But there's also a different kind of capitalism going on. Oil and mining prospectors have hit the country hard, as new areas are available for digging for the first time, after being buried beneath a sheet of ice forever. No one's sure that there's anything there, but hey! Let's find out! The Independent noted that the entire flying capacity of Air Greenland has been booked by prospectors.

Diplomats from the United States, Russia, Canada, Denmark and Norway get together not to talk about how to prevent this issue, but to work out competing oil and gas rights in the polar seabed.

Alcoa, the U.S. aluminum giant, is on track to build an enormous aluminum smelter in southwest Greenland. The Greenland plant is being touted as "green" because it will be hydroelectric — powered by glacial meltwater — though Alcoa's smelters emit 6.1 million pounds of air pollution annually. Alcoa is reaping the benefits of the warmer climate its own emissions helped to create.

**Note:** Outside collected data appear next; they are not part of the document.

-- ==== Sys2Proof/Laws/TouchTrjRows.lean ====
section
/-! SUPPORT. The footprint of each operation of Machine/TrjRows.lean: the parts of the state it may change. -/

namespace Sys2Proof.Machine

theorem execMove_touch {h1 arm rel targets ptr s t} (h : execMove h1 arm rel targets ptr s = .next t) : Touch [.regs, .latch, .mem, .poison, .tabs, .tbs, .hst, .sch, .cen, .dp, .trj, .sep, .saf, .fbk, .pwm, .adc, .twl, .links, .dmk, .lnd, .acq, .boot, .out] s t := by
  cases h
  repeat first
    | with_reducible apply Touch.refl
    | with_reducible assumption
    | (with_reducible apply Touch.via blockNow_touch; · decide)
    | with_reducible apply Touch.ite
    | intro _ _ _
    | intro _
    | extract_lets
    | split
    | (dsimp +zetaDelta only; split)

theorem execVel_touch {h1 axis speed s t} (h : execVel h1 axis speed s = .next t) : Touch [.regs, .latch, .mem, .poison, .tabs, .tbs, .hst, .sch, .cen, .dp, .trj, .sep, .saf, .fbk, .pwm, .adc, .twl, .links, .dmk, .lnd, .acq, .boot, .out] s t := by
  cases h
  repeat first
    | with_reducible apply Touch.refl
    | with_reducible assumption
    | (with_reducible apply Touch.via blockNow_touch; · decide)
    | with_reducible apply Touch.ite
    | intro _ _ _
    | intro _
    | extract_lets
    | split
    | (dsimp +zetaDelta only; split)

theorem execKnotPush_touch {h1 axis knots ptr s t} (h : execKnotPush h1 axis knots ptr s = .next t) : Touch [.regs, .latch, .mem, .poison, .tabs, .tbs, .hst, .sch, .cen, .dp, .trj, .sep, .saf, .fbk, .pwm, .adc, .twl, .links, .dmk, .lnd, .acq, .boot, .out] s t := by
  cases h
  repeat first
    | with_reducible apply Touch.refl
    | with_reducible assumption
    | (with_reducible apply Touch.via blockNow_touch; · decide)
    | with_reducible apply Touch.ite
    | intro _ _ _
    | intro _
    | extract_lets
    | split
    | (dsimp +zetaDelta only; split)

theorem execTblStart_touch {h1 group s t} (h : execTblStart h1 group s = .next t) : Touch [.regs, .latch, .mem, .poison, .tabs, .tbs, .hst, .sch, .cen, .dp, .trj, .sep, .saf, .fbk, .pwm, .adc, .twl, .links, .dmk, .lnd, .acq, .boot, .out] s t := by
  cases h
  repeat first
    | with_reducible apply Touch.refl
    | with_reducible assumption
    | (with_reducible apply Touch.via blockNow_touch; · decide)
    | with_reducible apply Touch.ite
    | intro _ _ _
    | intro _
    | extract_lets
    | split
    | (dsimp +zetaDelta only; split)

theorem execTblClear_touch {h1 axis s t} (h : execTblClear h1 axis s = .next t) : Touch [.regs, .latch, .mem, .poison, .tabs, .tbs, .hst, .sch, .cen, .dp, .trj, .sep, .saf, .fbk, .pwm, .adc, .twl, .links, .dmk, .lnd, .acq, .boot, .out] s t := by
  cases h
  repeat first
    | with_reducible apply Touch.refl
    | with_reducible assumption
    | (with_reducible apply Touch.via blockNow_touch; · decide)
    | with_reducible apply Touch.ite
    | intro _ _ _
    | intro _
    | extract_lets
    | split
    | (dsimp +zetaDelta only; split)

theorem execPause_touch {h1 groups s t} (h : execPause h1 groups s = .next t) : Touch [.regs, .latch, .mem, .poison, .tabs, .tbs, .hst, .sch, .cen, .dp, .trj, .sep, .saf, .fbk, .pwm, .adc, .twl, .links, .dmk, .lnd, .acq, .boot, .out] s t := by
  cases h
  repeat first
    | with_reducible apply Touch.refl
    | with_reducible assumption
    | (with_reducible apply Touch.via blockNow_touch; · decide)
    | with_reducible apply Touch.ite
    | intro _ _ _
    | intro _
    | extract_lets
    | split
    | (dsimp +zetaDelta only; split)

theorem execResume_touch {h1 groups s t} (h : execResume h1 groups s = .next t) : Touch [.regs, .latch, .mem, .poison, .tabs, .tbs, .hst, .sch, .cen, .dp, .trj, .sep, .saf, .fbk, .pwm, .adc, .twl, .links, .dmk, .lnd, .acq, .boot, .out] s t := by
  cases h
  repeat first
    | with_reducible apply Touch.refl
    | with_reducible assumption
    | (with_reducible apply Touch.via blockNow_touch; · decide)
    | with_reducible apply Touch.ite
    | intro _ _ _
    | intro _
    | extract_lets
    | split
    | (dsimp +zetaDelta only; split)

theorem execAbort_touch {h1 groups s t} (h : execAbort h1 groups s = .next t) : Touch [.regs, .latch, .mem, .poison, .tabs, .tbs, .hst, .sch, .cen, .dp, .trj, .sep, .saf, .fbk, .pwm, .adc, .twl, .links, .dmk, .lnd, .acq, .boot, .out] s t := by
  cases h
  repeat first
    | with_reducible apply Touch.refl
    | with_reducible assumption
    | (with_reducible apply Touch.via blockNow_touch; · decide)
    | with_reducible apply Touch.ite
    | intro _ _ _
    | intro _
    | extract_lets
    | split
    | (dsimp +zetaDelta only; split)

theorem execHome_touch {h1 axis s t} (h : execHome h1 axis s = .next t) : Touch [.regs, .latch, .mem, .poison, .tabs, .tbs, .hst, .sch, .cen, .dp, .trj, .sep, .saf, .fbk, .pwm, .adc, .twl, .links, .dmk, .lnd, .acq, .boot, .out] s t := by
  cases h
  repeat first
    | with_reducible apply Touch.refl
    | with_reducible assumption
    | (with_reducible apply Touch.via blockNow_touch; · decide)
    | with_reducible apply Touch.ite
    | intro _ _ _
    | intro _
    | extract_lets
    | split
    | (dsimp +zetaDelta only; split)

theorem execSetPos_touch {h1 axis pos ptr s t} (h : execSetPos h1 axis pos ptr s = .next t) : Touch [.regs, .latch, .mem, .poison, .tabs, .tbs, .hst, .sch, .cen, .dp, .trj, .sep, .saf, .fbk, .pwm, .adc, .twl, .links, .dmk, .lnd, .acq, .boot, .out] s t := by
  cases h
  repeat first
    | with_reducible apply Touch.refl
    | with_reducible assumption
    | (with_reducible apply Touch.via blockNow_touch; · decide)
    | with_reducible apply Touch.ite
    | intro _ _ _
    | intro _
    | extract_lets
    | split
    | (dsimp +zetaDelta only; split)

theorem execAuxMove_touch {h1 aux rel target ptr s t} (h : execAuxMove h1 aux rel target ptr s = .next t) : Touch [.regs, .latch, .mem, .poison, .tabs, .tbs, .hst, .sch, .cen, .dp, .trj, .sep, .saf, .fbk, .pwm, .adc, .twl, .links, .dmk, .lnd, .acq, .boot, .out] s t := by
  cases h
  repeat first
    | with_reducible apply Touch.refl
    | with_reducible assumption
    | (with_reducible apply Touch.via blockNow_touch; · decide)
    | with_reducible apply Touch.ite
    | intro _ _ _
    | intro _
    | extract_lets
    | split
    | (dsimp +zetaDelta only; split)

theorem execAuxVel_touch {h1 aux speed s t} (h : execAuxVel h1 aux speed s = .next t) : Touch [.regs, .latch, .mem, .poison, .tabs, .tbs, .hst, .sch, .cen, .dp, .trj, .sep, .saf, .fbk, .pwm, .adc, .twl, .links, .dmk, .lnd, .acq, .boot, .out] s t := by
  cases h
  repeat first
    | with_reducible apply Touch.refl
    | with_reducible assumption
    | (with_reducible apply Touch.via blockNow_touch; · decide)
    | with_reducible apply Touch.ite
    | intro _ _ _
    | intro _
    | extract_lets
    | split
    | (dsimp +zetaDelta only; split)

theorem showGpi_touch {levels s} : Touch [.trj] s (showGpi levels s) := by
  unfold showGpi
  repeat first
    | with_reducible apply Touch.refl
    | with_reducible assumption
    | (with_reducible apply Touch.via State.withTrj_touch; · decide)
    | with_reducible apply Touch.ite
    | intro _ _ _
    | intro _
    | extract_lets
    | split
    | (dsimp +zetaDelta only; split)

theorem showOneGpi_touch {n level s} : Touch [.trj] s (showOneGpi n level s) := by
  unfold showOneGpi
  repeat first
    | with_reducible apply Touch.refl
    | with_reducible assumption
    | (with_reducible apply Touch.via State.withTrj_touch; · decide)
    | with_reducible apply Touch.ite
    | intro _ _ _
    | intro _
    | extract_lets
    | split
    | (dsimp +zetaDelta only; split)

theorem execLimitInputConfirm_touch {a j active gpi s t} (h : execLimitInputConfirm a j active gpi s = .next t) : Touch [.regs, .hst, .trj] s t := by
  cases h
  repeat first
    | with_reducible apply Touch.refl
    | with_reducible assumption
    | (with_reducible apply Touch.via sampleInputs_touch; · decide)
    | (with_reducible apply Touch.via showGpi_touch; · decide)
    | (with_reducible apply Touch.via showOneGpi_touch; · decide)
    | with_reducible apply Touch.ite
    | intro _ _ _
    | intro _
    | extract_lets
    | split
    | (dsimp +zetaDelta only; split)

theorem execAxisEnable_touch {a gpi s t} (h : execAxisEnable a gpi s = .next t) : Touch [.regs, .tbs, .hst, .sch, .cen, .trj, .sep, .saf, .fbk, .pwm, .adc, .twl, .links, .dmk, .lnd, .acq, .boot] s t := by
  cases h
  repeat first
    | with_reducible apply Touch.refl
    | with_reducible assumption
    | (with_reducible apply Touch.via showGpi_touch; · decide)
    | (with_reducible apply Touch.via fieldWrite_touch; · decide)
    | with_reducible apply Touch.ite
    | intro _ _ _
    | intro _
    | extract_lets
    | split
    | (dsimp +zetaDelta only; split)

theorem execCmpArm_touch {c pos s t} (h : execCmpArm c pos s = .next t) : Touch [.regs, .tbs, .hst, .sch, .cen, .trj, .sep, .saf, .fbk, .pwm, .adc, .twl, .links, .dmk, .lnd, .acq, .boot] s t := by
  cases h
  repeat first
    | with_reducible apply Touch.refl
    | with_reducible assumption
    | (with_reducible apply Touch.via barWrite_touch; · decide)
    | (with_reducible apply Touch.via fieldWrite_touch; · decide)
    | with_reducible apply Touch.ite
    | intro _ _ _
    | intro _
    | extract_lets
    | split
    | (dsimp +zetaDelta only; split)

theorem execCmpPulseEnd_touch {c s t} (h : execCmpPulseEnd c s = .next t) : Touch [.trj] s t := by
  cases h
  repeat first
    | with_reducible apply Touch.refl
    | with_reducible assumption
    | (with_reducible apply Touch.via State.setCmp_touch; · decide)
    | with_reducible apply Touch.ite
    | intro _ _ _
    | intro _
    | extract_lets
    | split
    | (dsimp +zetaDelta only; split)

theorem execAuxHoldCurrent_touch {n s t} (h : execAuxHoldCurrent n s = .next t) : Touch [.regs] s t := by
  cases h
  repeat first
    | with_reducible apply Touch.refl
    | with_reducible assumption
    | (with_reducible apply Touch.via auxHold_touch; · decide)
    | with_reducible apply Touch.ite
    | intro _ _ _
    | intro _
    | extract_lets
    | split
    | (dsimp +zetaDelta only; split)

end Sys2Proof.Machine
end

Hudson Resources recently had a mining find -- a 2.4-carat diamond. In Rolling Stone, Mark Binelli talks to Hudson president James Tuer. "I think the marketing of a diamond coming out of Greenland would be fantastic," he told me excitedly. "Would you rather have a diamond coming from Greenland — with its connotation of ice and cold and pristine environment — or, say, Angola, an area of war and strife?"

Putting aside for a moment whether global warming diamonds are better or worse than conflict diamonds, the reality is much darker -- Greenland may be a short time away from having both!

I've been reading Thomas Friedman's new book, Flat, Hot and Crowded. Yes, I know he's practically rewritten How to Lie with Statistics but he does tell a good story.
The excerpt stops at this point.